The other eight corners of la are out of the imaging field of view.

In this way, one corner of the verge, y ) 1 a is imaged, and the vcXYθ table is rotated so that the two adjacent sides at the corner are respectively parallel to the reference line on the XYθ table. Bere that has been fully powered and lifted by dicing,
・There is less disorder in the arrangement of the belt than that of a pellet separated by the scribe method, and it is sufficient to correct the transposition shift once at the beginning.

After regulating the arrangement of the bere and bottom in the X and Y directions in this way, and finding the positions χ1 and χ of one corner C of the bere foot 1a as shown in Fig. 3, the bere = IR TR
Since the dimension t of is known, the center position χ of the pellet 1a
1χ, can be found. That is, χ6=χs'
/'2. ya=F11+'/2. When this center position χ6, V6 is found, 1. @center position χ of image field of view
o, y.

Since is already known, if the position is corrected by (χ0 - x6) in the X direction and (FO - pg) in the Y direction, the center of the vertex (la) will be located on the extraction position (χO, Vo).

In this way, move the XYθ table so that the corner of the beret 1 (after detecting the position of Z and taking it out by this and soto, the next beret y to be taken out) is in the approximate center of the imaging field of view. and repeat the above steps.

It should be noted that the present invention is not limited to the above-mentioned embodiments, but can be applied not only to semiconductor pellets but also to rectangular workpieces in general as long as the workpieces are arranged substantially in a straight line. Further, the square workpiece may be not only square but also rectangular or polygonal.

Effect As shown above, the ratio between the workpiece dimensions and the workpiece spacing is extremely large, and if you try to capture the entire view of the workpiece to be taken out within the imaging field of view, the workpiece spacing becomes extremely narrow and the boundary becomes unclear. Even if it is not possible to detect the position of the workpiece, according to the present invention, the position can be detected by imaging the distance between the workpieces with a wide enough width that the boundaries between the workpieces can be sufficiently determined.

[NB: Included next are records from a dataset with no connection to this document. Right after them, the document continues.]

-- ==== Sys2Proof/Machine/Dispatch.lean ====
section
/-!
DEFINITION. One arm per operation of the opcode table.
-/
namespace Sys2Proof.Machine

open Sys2Proof

/-- The effect of one operation. -/
def exec (i : Instr) (s : State) : Host.Outcome State Fault Refusal :=
  match i with
  | .nop => Sys2Proof.Machine.execNop s
  | .readHeader => Sys2Proof.Machine.execReadHeader s
  | .decodeBank => Sys2Proof.Machine.execDecodeBank s
  | .reserved03 => Sys2Proof.Machine.execReserved03 s
  | .reserved04to07 x => Sys2Proof.Machine.execReserved04to07 x s
  | .reserved08to0F x => Sys2Proof.Machine.execReserved08to0F x s
  | .reserved10to1F x => Sys2Proof.Machine.execReserved10to1F x s
  | .reserved20to3F x => Sys2Proof.Machine.execReserved20to3F x s
  | .reserved40to7F x => Sys2Proof.Machine.execReserved40to7F x s
  | .reserved80toFF x => Sys2Proof.Machine.execReserved80toFF x s
  | .ldpal k v => Sys2Proof.Machine.execLdpal k v s
  | .rdStatus => Sys2Proof.Machine.execRdStatus s
  | .rdTn => Sys2Proof.Machine.execRdTn s
  | .rdBc => Sys2Proof.Machine.execRdBc s
  | .rdPal k => Sys2Proof.Machine.execRdPal k s
  | .rdSig k => Sys2Proof.Machine.execRdSig k s
  | .rdPrg => Sys2Proof.Machine.execRdPrg s
  | .rdChr => Sys2Proof.Machine.execRdChr s
  | .rdSigok => Sys2Proof.Machine.execRdSigok s
  | .rdpix a => Sys2Proof.Machine.execRdpix a s
  | .tile A B => Sys2Proof.Machine.execTile A B s
  | .hdr signature prgCount chrCount => Sys2Proof.Machine.execHdr signature prgCount chrCount s
  | .isValidSignature bytes => Sys2Proof.Machine.execIsValidSignature bytes s
  | .tfetch => Sys2Proof.Machine.execTfetch s
  | .pixidx a b c => Sys2Proof.Machine.execPixidx a b c s
  | .lut idx => Sys2Proof.Machine.execLut idx s
  | .tdecode => Sys2Proof.Machine.execTdecode s
  | .tplace n t => Sys2Proof.Machine.execTplace n t s
  | .fetchStep => Sys2Proof.Machine.execFetchStep s
  | .emitStep => Sys2Proof.Machine.execEmitStep s
  | .hdrStep => Sys2Proof.Machine.execHdrStep s
  | .reset => Sys2Proof.Machine.execReset s

end Sys2Proof.Machine
end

Furthermore, even if the distance between the workpieces is narrow, it is sufficient to enlarge the boundaries of the workpieces to the extent that they can be distinguished. For example, in the case of a COD camera, it is sufficient to make the distance between the workpieces correspond to 2 to 3 bits of image pickup pixels, and 256 x 256 bits. of

[Brief explanation of the drawing]

Fig. 1 is a plan view showing an embodiment of the present invention, Fig. 2 is an enlarged view of the shaded area in Fig. 1 showing a workpiece image within the field of view of a television camera, and Fig. 8 is a determination of the center position of a workpiece according to the present invention. Drawings explaining the method, Figure 4 is a sectional side view of the main part of the workpiece take-out device, Figure 5 is a diagram showing the image of the workpiece within the field of view of the television camera according to the conventional method, and Figure 6 is the conventional method for detecting the position of the workpiece. FIG. 1, l (Z... Work, 4...
・・・・・・TV camera, C・・・・・・・・・・・・
・Corners of workpieces.

Claims (1)

[Claims] When a plurality of rectangular workpieces of predetermined dimensions arranged approximately in a straight line are imaged by a television camera, and the center position of the workpiece is calculated from the captured image data to detect the position of the workpiece, an abbreviation of the imaging field of view of the television camera is used. A position detection method characterized in that a corner of the workpiece is located in the center.